[Stored items from a collection]
-- ==== Sys2Proof/Machine/Platform.lean ====
section
/-! DEFINITION. The surroundings of the package: writes of hosts (R182), messages of other devices (R374, R418),
bring-up and the device information block (R448 to R450), temperature (R447), the error log (R417). -/

namespace Sys2Proof.Machine

/-! ## Hosts and other devices -/

/-- R155: n bytes from an address lie in one range of physical memory. -/
def inMemory (pa n : Nat) : Bool := (inHbm pa && inHbm (pa + n - 1)) || (inFar pa && inFar (pa + n - 1))

/-- HOST_WRITE (R182, R158): the bytes enter the write order of their line; outside R155's ranges there is no memory. -/
def execHostWrite (pa : Nat) (bytes : List Byte) (s : State) : Result :=
  if bytes.isEmpty then .next s
  else if inMemory pa bytes.length then .next (s.land pa bytes)
  else .next s

/-- R374: the bytes a message touches at its offset, and the rights it needs. -/
def peerNeed : PeerOp → Nat × Bool × Bool
  | .read n => (n, true, false)
  | .write bs => (bs.length, false, true)
  | .merge bs _ => (bs.length, false, true)
  | .atom _ z _ _ => (wordLen z, true, true)
  | .atomr _ _ _ => (8, true, true)
  | .sig _ z _ => (wordLen z, true, true)
  | .binit _ _ _ _ => (40, true, true)
  | .binv => (40, true, true)
  | .arrive => (40, true, true)
  | .testph _ => (40, true, true)
  | .waitph _ => (40, true, true)
  | .watch _ z _ _ => (wordLen z, true, false)
  | .futrd z => (wordLen z, true, false)
  | .futwr z _ => (wordLen z, false, true)
  | .arrivec _ _ _ => (40, true, true)
  | .waitc _ => (40, true, true)
  | .cred _ _ _ _ _ _ => (4, true, true)

/-- R374, R375: what a message asks of the engine of the word's home: the word's size, and the operation. The range of
a counting object begins at the physical address `rpa`. -/
def peerKind (sc rpa : Nat) : PeerOp → Option (Bool × HomeKind)
  | .read _ => none
  | .write _ => none
  | .merge _ _ => none
  | .atom op z v cmp => some (z, .atom op v cmp sc)
  | .atomr n ctx v => some (true, .atomr n ctx v)
  | .sig op z v => some (z, .sigop op v sc)
  | .binit c ex _ len => some (true, .binit c ex sc (if c then rpa else 0) (if c then len else 0))
  | .binv => some (true, .binv)
  | .arrive => some (true, .arrive)
  | .testph tok => some (true, .testph tok)
  | .waitph tok => some (true, .waitph tok)
  | .watch cmp z mask v => some (z, .watch cmp mask v)
  | .futrd z => some (z, .futrd)
  | .futwr z v => some (z, .futwr v)
  | .arrivec ph u f => some (true, .arrivec ph u f)
  | .waitc tok => some (true, .waitc tok)
  | .cred op ty mode sat fz v => some (false, .cred op ty mode sat fz v)

/-- R374: the range of a BINIT lies inside the window that holds the object; other messages have none. -/
def peerRange (s : State) (m : PeerMsg) : Except Nat Nat :=
  match m.op with
  | .binit true _ off len => ingress s m.src m.win off len false true false m.key
  | _ => .ok 0

/-- R374: the answer to a message that is refused. -/
def State.peerRefuse (s : State) (m : PeerMsg) (reason : Nat) : State :=
  { s with out := s.out ++ [.peerAnswer m.src m.tag reason []] }

/-- R227, R374: a message that passed its check is performed; what is not a read or a write, at the engine of the word's
home. -/
def State.peerDo (s : State) (m : PeerMsg) (pa rpa : Nat) : State :=
  match peerKind (if m.sys then 5 else 4) rpa m.op with
  | some k => s.toHome ⟨homeDie pa, pa, k.1, (readImport s m.win).sa, k.2, .peer m.src m.tag⟩
  | none =>
    match m.op with
    | .read n =>
      -- DESIGN CHOICE, log entry 114: a read that finds an uncorrectable error is answered without data
      match s.badAt pa n with
      | some b => { s.errTwice b with out := (s.errTwice b).out ++ [.peerAnswer m.src m.tag 0 []] }
      | none => { s with out := s.out ++ [.peerAnswer m.src m.tag 0 (memBytes s.mem pa n)] }
    | .write bs => s.land pa bs
    | .merge bs ms => s.landMasked pa bs ms
    | _ => s

/-- PEER_INGRESS (R374): messages arrive once bring-up has ended (R448 step 7) and the links are enabled. -/
def execPeerIngress (m : PeerMsg) (s : State) : Result :=
  let need := peerNeed m.op
  if !s.dev.linken || s.dev.st != 2 then .next s
  else match ingress s m.src m.win m.off need.1 need.2.1 need.2.2 (m.sys && (peerKind 0 0 m.op).isSome) m.key with
    | .error z => .next (s.peerRefuse m z)
    | .ok pa =>
      match peerRange s m with
      | .error z => .next (s.peerRefuse m z)
      | .ok rpa => .next (s.peerDo m pa rpa)

/-! ## Answers of other devices (R374, R375) -/

/-- R374: an import's refusal ends the sender's task, with its window or without one. -/
def State.refused (s : State) (h va : W64) (n right reason : Nat) (pc : W64) (agent : Nat) : State :=
  if (s.run? h).isSome then s.importFault h va n right reason pc agent
  else if (s.task? h).isSome then
    s.endUnplacedRec h (causeWord 0x22 reason 0) { ccInfo pc va with agent := agent, size := n, right := right }
  else s

/-- IMPORT_REFUSAL (R374): the refusal of a message returns to its sender, whose task ends. -/
def execImportRefusal (task va : W64) (reason : RefusedAccess) (s : State) : Result :=
  .next (s.refused task va reason.size reason.right reason.reason 0#64 reason.agent)

/-- R374: the bytes and the rights that an operation sent to another device asked for. -/
def PeerWait.need (w : PeerWait) : Nat × Nat :=
  match w.kind with
  | .atom _ _ _ _ => (wordLen w.size8, 6)
  | .atomr _ _ _ => (8, 6)
  | .sigop _ _ _ => (wordLen w.size8, 6)
  | .watch _ _ _ => (wordLen w.size8, 4)
  | .futrd => (wordLen w.size8, 4)
  | .futwr _ => (wordLen w.size8, 2)
  | .cred _ _ _ _ _ _ => (4, 6)
  | _ => (40, 6)

/-- R374: the target refused an operation: the task, or the packet, that sent it ends by an error. -/
def State.peerFailed (s : State) (w : PeerWait) (reason : Nat) : State :=
  let end_ (h : W64) (agent : Nat) : State := s.refused h w.va w.need.1 w.need.2 reason (if agent = 5 then 0#64 else w.pc) agent
  let cmd (k : CmdRef) : State :=
    match (s.run? k.task).bind fun r => r.cmd? k.id with
    | some c => s.cmdFault k c (.import w.va.toNat w.need.1 w.need.2 reason)
    | none => end_ k.task 5
  match w.owner with
  | .cc h _ => end_ h 5
  | .cmd k => cmd k
  | .elem k => cmd k
  | .wwait k => cmd k
  | .sig k => end_ k.task 5
  | .arm h => end_ h 5
  | .parked h _ _ => end_ h 1
  | .pkt p => s.endPacket p false
  | .slot p _ => s.endPacket p false
  | .peer _ _ => s
  | .none => s

/-- R146, R205: one update of a command has been performed on another device; the last completes it. -/
def State.elemDone (s : State) (k : CmdRef) : State :=
  if s.peers.any fun w => decide (w.owner = .elem k) then s
  else match (s.run? k.task).bind fun r => r.cmd? k.id with
    | some c => s.cmdDone k (if c.bad then 2#2 else 0#2)
    | none => s

/-- R207: the answer to a W wait on another device's object: left, or not; a wait that ended with its window begins
again after the next dispatch (R410). -/
def State.wwaitDone (s : State) (k : CmdRef) (v : W64) : State :=
  if (s.run? k.task).isNone then s
  else if v = 1#64 then (s.modCmd k fun y => { y with wDone := true }).push (.commandStart k)
  else s.cmdDone k 3#2

/-- R375: another device has performed an operation: its result goes to whoever asked. -/
def State.peerDone (s : State) (w : PeerWait) (v : W64) : State :=
  match w.owner with
  | .cc h f => if w.armed then s.vigilWake h else s.deliver h f (if w.size8 then v else extWord false v.toNat)
  | .cmd k => s.cmdDone k (match w.kind with | .arrivec _ _ _ => v.setWidth 2 | _ => 0#2)
  | .elem k => s.elemDone k
  | .sig _ => s
  | .wwait k => s.wwaitDone k v
  | .arm h => s.countDown h 1
  | .parked h site id => s.unpark h site id v
  | .pkt p => (s.modPacket p fun q => { q with ended := some true }).push (.packetComplete p)
  | .slot p k => s.fireSlot p.q (BitVec.ofNat 39 (p.idx / 64)) k (signedOf 64 v.toNat)
  | .peer _ _ => s
  | .none => s

/-- R243, R375: a WATCH is answered twice: once it is armed, and once its condition holds. -/
def PeerWait.arms (w : PeerWait) : Bool := !w.armed && match w.kind with | .watch _ _ _ => true | _ => false

/-- R374, R375: the answer to operation number `id`: the import reason, 0 when it was performed, and its value. -/
def State.peerReply (s : State) (id reason : Nat) (v : W64) : State :=
  match s.peers.find? fun w => decide (w.id = id) with
  | none => s
  | some w =>
    let rest := s.peers.filter fun x => !decide (x.id = id)
    if reason ≠ 0 then ({ s with peers := rest }).peerFailed w reason
    else if w.arms then
      let s1 := { s with peers := s.peers.map fun x => if x.id = id then { x with armed := true } else x }
      match w.owner with
      | .cc h f => s1.watchArmed h f
      | _ => s1
    else ({ s with peers := rest }).peerDone w v

/-! ## The host's atomics (R378) -/

/-- R378: the host takes a copy of a word's line. -/
def State.hostTake (s : State) (pa : Nat) (z : Bool) : State :=
  if inMemory pa (wordLen z) then
    { s with hostHeld := s.hostHeld ++ [⟨pa, z, leNat (memBytes s.mem pa (wordLen z))⟩] }
  else s

/-- R378: the host performs an atomic on the copy that it holds, or, without one, on the word as it stands (log entry
59), and its line is written back. -/
def State.hostAtomic (s : State) (pa : Nat) (z : Bool) (op : Nat) (v cmp : W64) : State :=
  if inMemory pa (wordLen z) then
    let old := match s.hostHeld.find? fun c => decide (c.pa = pa) && c.size8 == z with
      | some c => c.old
      | none => leNat (memBytes s.mem pa (wordLen z))
    s.land pa (leBytes (wordLen z) (atomNew op (8 * wordLen z) old v.toNat cmp.toNat))
  else s

/-! ## A link that trains again (R418) -/

/-- R365, R418: the destination address of a CONTRIB and the address of its ISSUE, as its fault record gives them. -/
def contribPlace (s : State) (c : Contrib) : W64 × W64 :=
  match s.run? c.k.task with
  | none => (0#64, 0#64)
  | some r =>
    match r.cmd? c.k.id with
    | none => (0#64, 0#64)
    | some m =>
      match extentOf r.lease r.extn (tidExt m.tidC) with
      | some e => (BitVec.ofNat 64 (e.base + tidOffset m.tidC + 4 * m.args.p0.toNat), m.pc)
      | none => (0#64, m.pc)

/-- LINK_RETRAIN (R418): the messages of a port that are not yet acknowledged, those of contributions, are refused with
reason 6. -/
def execLinkRetrain (port : Nat) (s : State) : Result :=
  let hit (c : Contrib) : Bool :=
    let g := SMap.get 0#64 s.groups c.key.group.toNat
    !bit g 62 && bits g 61 54 == port
  let lost := s.contribs.filter hit
  let s1 := { s with contribs := s.contribs.filter fun c => !hit c }
  .next (lost.foldl (fun t c =>
    let p := contribPlace s c
    t.importFault c.k.task p.1 4 2 6 p.2 4) s1)

/-! ## Bring-up (R448 to R450) -/

/-- R448 steps 4 to 7, after the firmware has been accepted: every byte of HBM then reads 0 with valid check codes. -/
def State.bringUp (s : State) (b : BringUp) : State :=
  let far := s.mem.filter fun e => inFar e.1
  let s1 := { s with
    mem := far
    err := { s.err with bad := s.err.bad.filter inFar }
    ep := { s.ep with tcm := b.firmware.body.take 262144 }
    dev := { s.dev with cxl := b.cxl, fwDigest := sha512 b.firmware.body } }
  let s2 := if guestsWired s1 then (s1.guestAuth 0 b.guest0).guestAuth 1 b.guest1 else s1
  { s2 with dev := { s2.dev with st := 2 } }

/-- R448 step 3: authenticate the firmware. -/
def State.bootFrom (s : State) (b : BringUp) : State :=
  if authenticate s.dev.fwHash b.firmware = .accepted then s.bringUp b else { s with dev := { s.dev with st := 3 } }

/-- R449: the EP begins to authenticate its firmware from boot flash, and STATE is 1. -/
def State.boot (s : State) (b : BringUp) : State := { s with dev := { s.dev with st := 1, flash := b } }

/-- R448: the step that follows STATE 1: authentication, and the rest of bring-up. -/
def State.bootStep (s : State) : State := s.bootFrom s.dev.flash

/-- R448 steps 1 and 2: everything in reset; what remains are the fuses and host memory. -/
def State.inReset (s : State) : State :=
  { State.reset with
    mem := s.mem.filter fun e => inFar e.1
    dev := { DevInfo.reset with
      part := s.dev.part, off := s.dev.off, fused := s.dev.fused, imptab := s.dev.imptab
      fwHash := s.dev.fwHash, gsHash := s.dev.gsHash, secret := s.dev.secret }
    inputs := s.inputs
    pace := s.pace
    free := s.free }

/-- POWER_GOOD (R448): the steps up to authentication; the next step of the package ends it. -/
def execPowerGood (b : BringUp) (s : State) : Result := .next (s.inReset.boot b)

/-- RETRY_WRITE (R449): at STATE 3, 1 repeats step 3. -/
def execRetryWrite (v : Bool) (b : BringUp) (s : State) : Result :=
  let s1 := { s with dev := { s.dev with retry := v } }
  if v ∧ s.dev.st = 3 then .next (s1.boot b) else .next s1

/-- LINKEN_WRITE (R449, R448): writing 0 has no effect; the EP then serves the mailbox: it writes the events that wait and
executes commands. -/
def execLinkenWrite (v : Bool) (s : State) : Result :=
  if v && !s.dev.linken then .next (({ s with dev := { s.dev with linken := true } }).drainEvents 1024).mailNext else .next s

/-- DEVINFO_WRITE (R449): DEVNO is fixed once LINKEN is set. -/
def execDevinfoWrite (f : DevField) (s : State) : Result :=
  match f with
  | .devno v => .next (if s.dev.linken then s else { s with dev := { s.dev with devno := v } })
  | .mbcmd v => .next { s with dev := { s.dev with mbcmd := v } }
  | .mbrsp v => .next { s with dev := { s.dev with mbrsp := v } }
  | .mbidx v => .next { s with dev := { s.dev with mbidx := v } }

/-! ## Temperature (R447) -/

/-- R447: the adjustments of the tile cap for every 1,024 slots that have passed: down by 16 each while a die is hot, to
no less than 0, and up by 16 each after, to the value that R446 gives. -/
def adjustCap (d : DevInfo) (slot : Nat) : DevInfo :=
  let n := (slot - d.hotSlot) / 1024
  let top := powerCap d
  { d with
    hotSlot := d.hotSlot + 1024 * n
    thermCut := if n = 0 then d.thermCut else if d.hot then min top (d.thermCut + 16 * n) else min top d.thermCut - 16 * n }

/-- THERMAL_THROTTLE (R447): the lowering begins; adjustments already under way keep their rhythm. -/
def execThermalThrottle (s : State) : Result :=
  let d := if s.dev.hot || s.dev.thermCut != 0 then adjustCap s.dev s.slot else { s.dev with hotSlot := s.slot }
  .next { s with dev := { d with hot := true } }

/-- THERMAL_STEP (R447): `cool` says that every die is below 90 °C, from now on. No grant is moved (R446). -/
def execThermalStep (cool : Bool) (s : State) : Result :=
  let d := adjustCap s.dev s.slot
  .next { s with dev := { d with hot := d.hot && !cool } }

/-- THERMAL_TRIP (R447): every clock stops; open rounds never commit. -/
def execThermalTrip (s : State) : Result := .next { s with dev := { s.dev with st := 4 } }

/-! ## The error log (R417) -/

/-- CERR (R417): the new entries are posted once 64 have gathered or 2^30 cycles have passed. -/
def execCerr (s : State) : Result :=
  if 64 ≤ s.err.corr ∨ s.err.last + 2 ^ 30 ≤ s.cyc then
    .next (({ s with err := { s.err with corr := 0, last := s.cyc } }).postEvent
      (mbEvent 0x83 0 (BitVec.ofNat 64 s.err.corr) 0#64 0#64 0#64))
  else .next s

end Sys2Proof.Machine
end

[Your task]
Show a copy of each line from the records above in which the string "bootFrom" occurs.

[Solution to this task]
def State.bootFrom (s : State) (b : BringUp) : State :=
def State.bootStep (s : State) : State := s.bootFrom s.dev.flash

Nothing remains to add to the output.